### Try it
Return only the lines of the listing below that run from the line with "Held b0 (State.mgUnless" through the line with "keep_State_endMq | apply Held_ite | apply Held_ite1", both ends included, exactly as written.

### Exercise inputs
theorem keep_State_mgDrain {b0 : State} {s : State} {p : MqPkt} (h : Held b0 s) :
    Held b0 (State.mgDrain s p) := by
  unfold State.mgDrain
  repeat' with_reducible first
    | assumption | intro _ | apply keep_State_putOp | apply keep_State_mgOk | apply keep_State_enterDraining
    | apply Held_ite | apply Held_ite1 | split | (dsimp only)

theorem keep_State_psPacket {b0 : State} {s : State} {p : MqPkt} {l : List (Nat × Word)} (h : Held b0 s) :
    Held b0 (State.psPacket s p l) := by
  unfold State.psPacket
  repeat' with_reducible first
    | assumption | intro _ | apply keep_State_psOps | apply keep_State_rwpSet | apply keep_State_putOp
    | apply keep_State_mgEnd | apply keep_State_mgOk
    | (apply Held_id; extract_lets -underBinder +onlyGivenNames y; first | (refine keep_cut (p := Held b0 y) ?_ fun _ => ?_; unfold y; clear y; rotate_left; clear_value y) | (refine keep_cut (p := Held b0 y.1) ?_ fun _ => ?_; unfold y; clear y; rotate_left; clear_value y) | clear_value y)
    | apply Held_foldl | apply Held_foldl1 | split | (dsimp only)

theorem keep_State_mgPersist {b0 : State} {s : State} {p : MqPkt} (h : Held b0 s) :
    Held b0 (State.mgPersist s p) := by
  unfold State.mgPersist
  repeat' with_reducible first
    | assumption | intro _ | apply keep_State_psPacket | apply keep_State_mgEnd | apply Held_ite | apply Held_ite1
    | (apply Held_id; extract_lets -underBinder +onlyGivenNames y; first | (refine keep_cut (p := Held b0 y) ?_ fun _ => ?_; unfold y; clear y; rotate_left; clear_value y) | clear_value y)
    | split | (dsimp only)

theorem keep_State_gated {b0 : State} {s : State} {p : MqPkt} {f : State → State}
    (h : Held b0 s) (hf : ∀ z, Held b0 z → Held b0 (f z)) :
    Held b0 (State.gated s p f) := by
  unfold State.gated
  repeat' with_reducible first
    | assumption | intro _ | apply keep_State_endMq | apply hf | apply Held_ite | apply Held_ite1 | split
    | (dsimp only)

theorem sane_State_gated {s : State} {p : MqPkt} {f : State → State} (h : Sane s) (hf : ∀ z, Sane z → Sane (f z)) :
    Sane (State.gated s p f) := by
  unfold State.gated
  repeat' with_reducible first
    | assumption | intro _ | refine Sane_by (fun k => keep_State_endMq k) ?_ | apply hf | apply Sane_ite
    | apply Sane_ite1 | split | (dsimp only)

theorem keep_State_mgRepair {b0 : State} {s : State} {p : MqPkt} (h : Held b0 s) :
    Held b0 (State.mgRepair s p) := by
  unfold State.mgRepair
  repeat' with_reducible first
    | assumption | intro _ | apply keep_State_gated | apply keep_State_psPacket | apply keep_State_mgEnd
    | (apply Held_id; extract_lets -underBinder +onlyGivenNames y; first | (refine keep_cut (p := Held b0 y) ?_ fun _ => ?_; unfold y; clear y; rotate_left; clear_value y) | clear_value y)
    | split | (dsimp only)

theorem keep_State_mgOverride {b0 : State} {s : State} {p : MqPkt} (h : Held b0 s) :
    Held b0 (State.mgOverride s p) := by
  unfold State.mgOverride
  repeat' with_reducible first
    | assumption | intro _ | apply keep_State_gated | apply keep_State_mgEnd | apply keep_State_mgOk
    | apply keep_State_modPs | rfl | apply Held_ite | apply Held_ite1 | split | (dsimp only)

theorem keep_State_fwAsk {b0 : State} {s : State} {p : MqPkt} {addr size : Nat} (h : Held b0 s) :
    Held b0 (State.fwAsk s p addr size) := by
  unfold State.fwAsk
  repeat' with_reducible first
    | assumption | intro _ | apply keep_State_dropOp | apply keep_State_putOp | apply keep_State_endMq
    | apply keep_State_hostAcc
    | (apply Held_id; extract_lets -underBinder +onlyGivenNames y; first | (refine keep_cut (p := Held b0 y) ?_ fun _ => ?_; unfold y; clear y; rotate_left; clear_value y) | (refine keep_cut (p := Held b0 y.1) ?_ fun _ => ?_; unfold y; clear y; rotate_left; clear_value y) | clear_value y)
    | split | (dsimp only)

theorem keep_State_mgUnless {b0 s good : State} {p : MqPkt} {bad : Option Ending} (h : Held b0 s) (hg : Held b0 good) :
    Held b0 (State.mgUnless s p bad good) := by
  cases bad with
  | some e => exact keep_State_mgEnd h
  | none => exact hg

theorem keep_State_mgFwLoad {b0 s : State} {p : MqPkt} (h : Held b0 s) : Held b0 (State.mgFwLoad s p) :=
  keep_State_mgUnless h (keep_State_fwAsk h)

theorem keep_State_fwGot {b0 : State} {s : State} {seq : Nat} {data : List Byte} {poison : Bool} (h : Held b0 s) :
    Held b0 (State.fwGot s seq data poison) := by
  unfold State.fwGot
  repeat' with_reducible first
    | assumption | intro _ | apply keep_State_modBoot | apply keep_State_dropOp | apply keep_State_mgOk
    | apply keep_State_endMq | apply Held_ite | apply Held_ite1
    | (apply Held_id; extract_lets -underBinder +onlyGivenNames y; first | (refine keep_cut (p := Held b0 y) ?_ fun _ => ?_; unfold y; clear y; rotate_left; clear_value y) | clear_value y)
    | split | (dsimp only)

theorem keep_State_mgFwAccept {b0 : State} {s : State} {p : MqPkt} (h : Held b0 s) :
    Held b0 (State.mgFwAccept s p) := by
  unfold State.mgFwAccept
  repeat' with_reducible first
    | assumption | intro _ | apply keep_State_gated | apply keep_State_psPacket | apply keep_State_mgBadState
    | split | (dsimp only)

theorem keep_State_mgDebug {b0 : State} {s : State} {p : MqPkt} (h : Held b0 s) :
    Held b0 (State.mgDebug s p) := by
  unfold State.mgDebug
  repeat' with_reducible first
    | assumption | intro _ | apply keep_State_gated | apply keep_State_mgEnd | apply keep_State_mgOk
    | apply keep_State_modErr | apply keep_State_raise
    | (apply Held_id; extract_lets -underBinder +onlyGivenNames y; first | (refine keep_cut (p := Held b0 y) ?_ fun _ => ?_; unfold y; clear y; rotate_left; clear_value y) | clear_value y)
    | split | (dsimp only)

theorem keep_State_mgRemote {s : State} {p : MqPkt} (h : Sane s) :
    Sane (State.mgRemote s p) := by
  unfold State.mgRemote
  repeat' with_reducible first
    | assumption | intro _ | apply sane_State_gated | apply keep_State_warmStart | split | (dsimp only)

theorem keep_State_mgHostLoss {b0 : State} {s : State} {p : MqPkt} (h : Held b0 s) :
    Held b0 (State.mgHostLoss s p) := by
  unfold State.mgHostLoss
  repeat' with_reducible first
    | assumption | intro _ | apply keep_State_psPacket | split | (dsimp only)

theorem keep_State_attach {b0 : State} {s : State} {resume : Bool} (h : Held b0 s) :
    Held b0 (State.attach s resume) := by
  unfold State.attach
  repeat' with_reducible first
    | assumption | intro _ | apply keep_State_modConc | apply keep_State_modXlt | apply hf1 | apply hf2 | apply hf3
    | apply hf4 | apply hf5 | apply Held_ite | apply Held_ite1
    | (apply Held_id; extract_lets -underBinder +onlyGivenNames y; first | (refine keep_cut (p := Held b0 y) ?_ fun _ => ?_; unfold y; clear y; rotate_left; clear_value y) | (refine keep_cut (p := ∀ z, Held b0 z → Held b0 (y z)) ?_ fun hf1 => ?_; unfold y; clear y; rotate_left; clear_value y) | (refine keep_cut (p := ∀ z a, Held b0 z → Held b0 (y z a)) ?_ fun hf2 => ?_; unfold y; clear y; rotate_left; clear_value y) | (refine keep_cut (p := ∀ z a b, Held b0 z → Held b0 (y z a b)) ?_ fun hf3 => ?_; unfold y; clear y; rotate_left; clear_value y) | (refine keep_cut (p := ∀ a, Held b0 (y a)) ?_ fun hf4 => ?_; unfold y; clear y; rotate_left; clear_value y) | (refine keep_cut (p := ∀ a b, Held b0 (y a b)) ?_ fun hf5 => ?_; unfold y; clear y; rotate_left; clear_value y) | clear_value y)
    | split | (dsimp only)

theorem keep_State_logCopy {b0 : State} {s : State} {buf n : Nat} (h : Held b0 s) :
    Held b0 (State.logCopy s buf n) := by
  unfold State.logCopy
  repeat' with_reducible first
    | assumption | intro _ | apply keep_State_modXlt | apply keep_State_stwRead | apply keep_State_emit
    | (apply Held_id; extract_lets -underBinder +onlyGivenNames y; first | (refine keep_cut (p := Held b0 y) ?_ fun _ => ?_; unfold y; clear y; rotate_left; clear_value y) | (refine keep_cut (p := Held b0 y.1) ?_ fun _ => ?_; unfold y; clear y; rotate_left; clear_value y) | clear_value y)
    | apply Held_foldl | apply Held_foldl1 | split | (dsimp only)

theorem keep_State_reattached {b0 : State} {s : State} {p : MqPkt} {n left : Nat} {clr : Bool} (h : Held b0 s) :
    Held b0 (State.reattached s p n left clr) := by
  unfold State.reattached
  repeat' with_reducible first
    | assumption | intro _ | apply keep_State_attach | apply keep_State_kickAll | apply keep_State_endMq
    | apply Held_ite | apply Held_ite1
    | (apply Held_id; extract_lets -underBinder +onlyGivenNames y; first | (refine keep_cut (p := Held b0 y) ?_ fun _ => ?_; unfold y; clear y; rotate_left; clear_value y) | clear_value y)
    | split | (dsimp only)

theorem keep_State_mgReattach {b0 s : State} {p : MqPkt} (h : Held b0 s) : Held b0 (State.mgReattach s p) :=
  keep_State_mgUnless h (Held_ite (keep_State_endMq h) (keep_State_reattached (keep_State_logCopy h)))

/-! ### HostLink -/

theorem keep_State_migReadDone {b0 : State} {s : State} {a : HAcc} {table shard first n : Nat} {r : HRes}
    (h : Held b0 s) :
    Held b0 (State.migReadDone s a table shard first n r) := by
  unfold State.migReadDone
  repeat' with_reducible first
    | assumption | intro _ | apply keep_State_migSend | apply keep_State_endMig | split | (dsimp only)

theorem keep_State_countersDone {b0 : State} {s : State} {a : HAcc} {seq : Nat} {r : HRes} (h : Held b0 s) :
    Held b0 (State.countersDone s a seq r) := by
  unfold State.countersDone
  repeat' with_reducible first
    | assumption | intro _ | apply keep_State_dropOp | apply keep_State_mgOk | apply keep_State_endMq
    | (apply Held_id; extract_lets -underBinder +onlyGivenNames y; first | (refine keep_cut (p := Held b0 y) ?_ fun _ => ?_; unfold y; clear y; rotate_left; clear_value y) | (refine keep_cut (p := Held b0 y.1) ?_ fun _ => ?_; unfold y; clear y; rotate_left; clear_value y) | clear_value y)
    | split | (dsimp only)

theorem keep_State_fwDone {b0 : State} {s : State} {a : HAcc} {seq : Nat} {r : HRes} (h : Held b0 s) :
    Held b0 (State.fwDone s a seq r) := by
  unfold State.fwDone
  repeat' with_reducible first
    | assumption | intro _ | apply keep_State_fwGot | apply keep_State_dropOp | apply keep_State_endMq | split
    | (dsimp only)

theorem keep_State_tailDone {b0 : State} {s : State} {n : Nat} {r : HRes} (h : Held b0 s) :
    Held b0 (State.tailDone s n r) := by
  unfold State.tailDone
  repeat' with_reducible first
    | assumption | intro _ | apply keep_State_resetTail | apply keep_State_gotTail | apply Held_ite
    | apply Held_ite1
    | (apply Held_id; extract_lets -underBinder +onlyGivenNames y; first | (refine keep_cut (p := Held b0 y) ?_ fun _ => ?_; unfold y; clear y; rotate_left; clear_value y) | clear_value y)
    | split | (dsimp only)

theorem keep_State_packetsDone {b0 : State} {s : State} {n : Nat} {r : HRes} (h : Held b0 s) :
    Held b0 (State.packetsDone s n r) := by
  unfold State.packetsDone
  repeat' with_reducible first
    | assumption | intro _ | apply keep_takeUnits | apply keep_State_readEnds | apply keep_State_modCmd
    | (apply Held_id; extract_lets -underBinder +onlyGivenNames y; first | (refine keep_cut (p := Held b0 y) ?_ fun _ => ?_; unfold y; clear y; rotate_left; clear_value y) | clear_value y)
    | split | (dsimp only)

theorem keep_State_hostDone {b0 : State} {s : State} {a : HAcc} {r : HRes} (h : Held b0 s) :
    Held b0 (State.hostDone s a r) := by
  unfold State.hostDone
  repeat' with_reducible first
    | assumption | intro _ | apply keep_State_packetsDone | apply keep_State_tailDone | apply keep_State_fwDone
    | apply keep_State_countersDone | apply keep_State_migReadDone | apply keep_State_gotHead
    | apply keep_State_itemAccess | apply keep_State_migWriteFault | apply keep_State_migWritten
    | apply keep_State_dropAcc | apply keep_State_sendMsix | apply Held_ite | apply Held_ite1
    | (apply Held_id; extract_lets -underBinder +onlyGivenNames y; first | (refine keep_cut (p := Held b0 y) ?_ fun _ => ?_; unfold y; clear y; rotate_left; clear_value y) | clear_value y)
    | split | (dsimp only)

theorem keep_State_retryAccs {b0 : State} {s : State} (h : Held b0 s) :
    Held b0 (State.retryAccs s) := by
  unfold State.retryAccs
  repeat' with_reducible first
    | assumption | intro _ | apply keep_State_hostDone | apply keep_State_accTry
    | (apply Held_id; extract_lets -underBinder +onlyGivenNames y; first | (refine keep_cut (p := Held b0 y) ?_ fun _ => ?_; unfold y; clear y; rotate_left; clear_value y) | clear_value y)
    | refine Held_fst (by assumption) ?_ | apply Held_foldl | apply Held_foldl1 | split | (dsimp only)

### Result for this exercise
    Held b0 (State.mgUnless s p bad good) := by
  cases bad with
  | some e => exact keep_State_mgEnd h
  | none => exact hg

theorem keep_State_mgFwLoad {b0 s : State} {p : MqPkt} (h : Held b0 s) : Held b0 (State.mgFwLoad s p) :=
  keep_State_mgUnless h (keep_State_fwAsk h)

theorem keep_State_fwGot {b0 : State} {s : State} {seq : Nat} {data : List Byte} {poison : Bool} (h : Held b0 s) :
    Held b0 (State.fwGot s seq data poison) := by
  unfold State.fwGot
  repeat' with_reducible first
    | assumption | intro _ | apply keep_State_modBoot | apply keep_State_dropOp | apply keep_State_mgOk
    | apply keep_State_endMq | apply Held_ite | apply Held_ite1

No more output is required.